/-- R379, R383: the caching requests leave an entry and need memory's data, an Upgrade of a line that no agent holds too. -/
theorem cachingRow_needs : ∀ q ∈ [(Instr.rdshared, ReqKind.rdShared), (.rdown, .rdOwn), (.upgrade, .upgrade)], ∀ p l : Nat,
    Dev.needsEntry q.2 = true ∧ Dev.needsData (newTxn { port := p, kind := q.2, line := l }) = true := by
  repeat refine List.forall_mem_cons.2 ⟨fun _ _ => ⟨rfl, rfl⟩, ?_⟩
  exact fun _ hq => absurd hq List.not_mem_nil

end Sys2Proof.Machine

open Sys2Proof Sys2Proof.Machine

/-- Settles O48: a request at a quiet home is the start of its one transaction (`devRequests_one`), which waits for memory, with an entry or without, or is
a write and is served. -/
theorem uncachedRequestsRun : Obligations.UncachedRequestsRun := by
  intro s p l m hquiet hnone hway
  refine ⟨fun q hq hadm => ?_, fun hadm => ?_, fun off op bs hadm => ?_, fun bs hlen hnear hadm => ?_, fun off bs hin hnear hadm => ?_⟩
  · obtain ⟨hentry, hdata⟩ := cachingRow_needs q hq p.val l
    obtain ⟨w, hwaits⟩ := devRequests_caching hadm p.isLt hquiet hnone hway hentry hdata
    have hhome := (hwaits.home (homeOfLine l)).trans (Dev.home_modHome_same _ _ _)
    exact ⟨_, _, w, newEntry l, (exec_cachingRow q hq p l s).trans (onClocked_devRequests hadm :), rfl, rfl, congrArg Home.txns hhome, rfl, rfl, rfl,
      (congrArg (Dev.dirFind · l) hhome).trans (dirFind_withEntry hnone w), congrArg Home.upgRdownCnt hhome, hwaits.mem, hwaits.caches, hwaits.out⟩
  · have hwaits := devRequests_uncaching hadm p.isLt hquiet hnone rfl rfl
    have hhome := (hwaits.home (homeOfLine l)).trans (Dev.home_modHome_same _ _ _)
    exact ⟨_, _, (onClocked_devRequests hadm :), congrArg Home.txns hhome, rfl, rfl, (congrArg Home.dir hhome).trans rfl, hwaits.mem, hwaits.caches⟩
  · have hwaits := devRequests_uncaching hadm p.isLt hquiet hnone rfl rfl
    have hhome := (hwaits.home (homeOfLine l)).trans (Dev.home_modHome_same _ _ _)
    exact ⟨_, _, (onClocked_devRequests hadm :), congrArg Home.txns hhome, rfl, rfl, (congrArg Home.dir hhome).trans rfl, hwaits.mem⟩
  · have hacks := devRequests_write hadm p.isLt hquiet hnone ⟨.inl ⟨rfl, rfl, hlen⟩, by simp [hlen], hnear, p.isLt⟩
    obtain ⟨hout, htxns, hdir, hbyte, hcaches⟩ := hacks.served hquiet.1
    simp only [hlen, Nat.add_zero] at hbyte
    exact ⟨_, (onClocked_devRequests hadm :), hout, htxns, hdir, hbyte, hcaches⟩
  · have hacks := devRequests_write hadm p.isLt hquiet hnone ⟨.inr rfl, hin, hnear, p.isLt⟩
    exact ⟨_, (onClocked_devRequests hadm :), hacks.served hquiet.1⟩

end

section
/-! SUPPORT. What each row that acts on the control part does to its soundness: register writes change nothing but the protection tables of it. -/

namespace Sys2Proof.Machine

open Sys2Proof

/-- The control part but for the protection tables: what a register's write leaves. -/
def ButTables (c c' : Ctl) : Prop := { c' with pt := c.pt, ptLock := c.ptLock } = c

theorem ButTables.refl (c : Ctl) : ButTables c c := rfl

theorem ButTables.ite {c : Ctl} {p : Prop} [Decidable p] {x y : Ctl × Dev} (hx : ButTables c x.1) (hy : ButTables c y.1) :
    ButTables c (if p then x else y).1 := by
  split
  · exact hx
  · exact hy

theorem ButTables.sound {c c' : Ctl} (h : ButTables c c') (hs : c.Sound) : c'.Sound := by
  have hlive : c'.live = c.live := (congrArg Ctl.live h :)
  have hpins : c'.pins = c.pins := (congrArg Ctl.pins h :)
  have hclk : c'.clk = c.clk := (congrArg Ctl.clk h :)
  have hboot : c'.boot = c.boot := (congrArg Ctl.boot h :)
  unfold Ctl.Sound
  rw [hlive, hpins, hclk, hboot]
  exact hs

theorem ptWrite_butTables {f : Ctl → Ctl} (hf : ∀ c, ButTables c (f c)) (ok : Bool) (addr port : Nat) (c : Ctl) (d : Dev) :
    ButTables c (ptWrite ok addr port f c d).1 :=
  .ite (.refl c) (.ite (hf c) (.refl c))

/-- The register that stands here, if any, is one without an action, or its action changes nothing but the tables of the control part. -/
def RegButTables (o : Option Reg) : Prop := ∀ r f, o = some r → r.write = .act f → ∀ p v c d, ButTables c (f p v c d).1

@[simp] theorem regButTables_none : RegButTables none := nofun

theorem regButTables_some {r : Reg} (h : ∀ f, r.write ≠ .act f) : RegButTables (some r) := by
  rintro _ f ⟨⟩ hf
  exact absurd hf (h f)

/-- A register with an action changes nothing but the tables where its action does. -/
theorem regButTables_act {w : Nat} {get : Ctl → Dev → Nat} {f : Nat → Nat → Ctl → Dev → Ctl × Dev} (h : ∀ p v c d, ButTables c (f p v c d).1) :
    RegButTables (some { width := w, read := get, write := .act f }) := by
  rintro _ _ ⟨⟩ ⟨⟩
  exact h

/-! ### The kinds of registers -/

section
variable (w : Nat) (get : Dev → Nat)

@[simp] theorem regButTables_roReg (see : Ctl → Dev → Nat) : RegButTables (roReg w see) := regButTables_some nofun
@[simp] theorem regButTables_timeReg (see : Ctl → Dev → Nat) : RegButTables (timeReg see) := regButTables_some nofun
@[simp] theorem regButTables_rwReg (set : Nat → Dev → Dev) : RegButTables (rwReg w get set) := regButTables_some nofun
@[simp] theorem regButTables_cnt32 (see : Dev → W32) (set : W32 → Dev → Dev) : RegButTables (cnt32 see set) := regButTables_some nofun
@[simp] theorem regButTables_cnt64 (see : Dev → W64) (set : W64 → Dev → Dev) : RegButTables (cnt64 see set) := regButTables_some nofun
@[simp] theorem regButTables_onesReg (f : Nat → Dev → Dev) : RegButTables (onesReg w get f) := regButTables_some nofun
@[simp] theorem regButTables_actDev (f : Nat → Nat → Ctl → Dev → Dev) : RegButTables (actDev w get f) := regButTables_act (fun _ _ c _ => .refl c)
@[simp] theorem regButTables_actWork (f : Nat → Nat → Ctl → Dev → Dev) : RegButTables (actWork w get f) := regButTables_act (fun _ _ c _ => .refl c)

end

@[simp] theorem regButTables_dropped (o : Option Reg) : RegButTables (o.map (fun x => { x with write := .dropped })) := by
  cases o with
  | none => exact regButTables_none
  | some r => exact regButTables_some nofun

@[simp] theorem regButTables_ite (p : Prop) [Decidable p] (a b : Option Reg) :
    RegButTables (if p then a else b) ↔ (p → RegButTables a) ∧ (¬p → RegButTables b) := by
  split <;> simp [*]

/-! ### The blocks of the map (R64) -/

@[simp] theorem engineReg_butTables (i m off : Nat) : RegButTables (engineReg i m off) := by
  unfold engineReg
  split <;> simp

@[simp] theorem benchReg_butTables (i off : Nat) : RegButTables (benchReg i off) := by
  unfold benchReg
  simp only [regButTables_ite]
  refine ⟨by simp, fun _ => ⟨by simp, fun _ => ⟨by simp, fun _ => ?_⟩⟩⟩
  split <;> simp

@[simp] theorem nearReg_butTables (h off : Nat) : RegButTables (nearReg h off) := by
  unfold nearReg
  split <;> simp

@[simp] theorem regButTables_timeOrRo {p : Prop} [Decidable p] (f : Ctl → Dev → Nat) : RegButTables ((if p then timeReg else roReg 64) f) := by
  split <;> simp

@[simp] theorem hostReg_butTables (off : Nat) : RegButTables (hostReg off) := by
  unfold hostReg
  split <;> simp

@[simp] theorem homeReg_butTables (h off : Nat) : RegButTables (homeReg h off) := by
  unfold homeReg
  simp only [regButTables_ite]
  refine ⟨by simp, fun _ => ⟨by simp, fun _ => ?_⟩⟩
  split <;> simp

@[simp] theorem stager0Reg_butTables (off : Nat) : RegButTables (stager0Reg off) := by
  unfold stager0Reg
  split <;> simp

@[simp] theorem stagerReg_butTables (b off : Nat) : RegButTables (stagerReg b off) := by
  unfold stagerReg
  split <;> simp

@[simp] theorem jigReg_butTables (j off : Nat) : RegButTables (jigReg j off) := by
  unfold jigReg
  simp only [regButTables_ite]
  refine ⟨by simp, fun _ => ⟨by simp, fun _ => ⟨by simp, fun _ => ⟨by simp, fun _ => ?_⟩⟩⟩⟩
  split <;> simp

@[simp] theorem planeReg_butTables (h off : Nat) : RegButTables (planeReg h off) := by
  unfold planeReg
  split <;> simp

@[simp] theorem fabCntReg_butTables (off : Nat) : RegButTables (fabCntReg off) := by
  unfold fabCntReg
  split <;> simp

@[simp] theorem fabricReg_butTables (off : Nat) : RegButTables (fabricReg off) := by
  unfold fabricReg
  simp only [regButTables_ite]
  refine ⟨by simp, fun _ => ⟨by simp, fun _ => ⟨by simp, fun _ => ?_⟩⟩⟩
  split <;> simp

@[simp] theorem collReg_butTables (off : Nat) : RegButTables (collReg off) := by
  unfold collReg
  split <;> simp

theorem setPt_butTables (k : Nat) (high : Bool) (v : W64) (c : Ctl) : ButTables c (setPt k high v c) := rfl

theorem setPtLock_butTables (c : Ctl) : ButTables c { c with ptLock := true } := rfl

/-- R438: a protection entry's write changes an entry. -/
@[simp] theorem protReg_butTables (k : Nat) (high : Bool) : RegButTables (protReg k high) :=
  regButTables_act (fun p _ c d => ptWrite_butTables (setPt_butTables k high _) _ (ptAddr k high) p c d)

/-- R18: PT_LOCK's write changes the lock. -/
theorem ptLockAct_butTables (p v : Nat) (c : Ctl) (d : Dev) :
    ButTables c (if bitAt v 0 then ptWrite true 0x3F0001200800 p (fun c => { c with ptLock := true }) c d else (c, d)).1 :=
  .ite (ptWrite_butTables setPtLock_butTables _ _ _ _ _) (.refl c)

@[simp] theorem bootReg_butTables (off : Nat) : RegButTables (bootReg off) := by
  unfold bootReg
  simp only [regButTables_ite]
  refine ⟨by simp, fun _ => ⟨by simp, fun _ => ?_⟩⟩
  split
  case h_4 => exact regButTables_act ptLockAct_butTables
  all_goals simp

@[simp] theorem powerReg_butTables (off : Nat) : RegButTables (powerReg off) := by
  unfold powerReg
  split <;> simp

@[simp] theorem collectorReg_butTables (off : Nat) : RegButTables (collectorReg off) := by
  unfold collectorReg
  simp only [regButTables_ite]
  refine ⟨by simp, fun _ => ⟨by simp, fun _ => ⟨by simp, fun _ => ?_⟩⟩⟩
  split <;> simp

@[simp] theorem mbxReg_butTables (k off : Nat) : RegButTables (mbxReg k off) := by
  unfold mbxReg
  split <;> simp

@[simp] theorem pageReg_butTables (k off : Nat) : RegButTables (pageReg k off) := by
  unfold pageReg
  split <;> simp

@[simp] theorem globalReg_butTables (port off : Nat) : RegButTables (globalReg port off) := by
  unfold globalReg
  split <;> simp

@[simp] theorem mirrorReg_butTables (o : Option Reg) : RegButTables (mirrorReg o) := regButTables_dropped o

@[simp] theorem windowReg_butTables (c : Ctl) (port off : Nat) : RegButTables (windowReg c port off) := by
  unfold windowReg
  simp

━━━━━━━━━━

■ Work to complete: Filter the records above for lines with "benchReg".

■ Result for this exercise:
@[simp] theorem benchReg_butTables (i off : Nat) : RegButTables (benchReg i off) := by
  unfold benchReg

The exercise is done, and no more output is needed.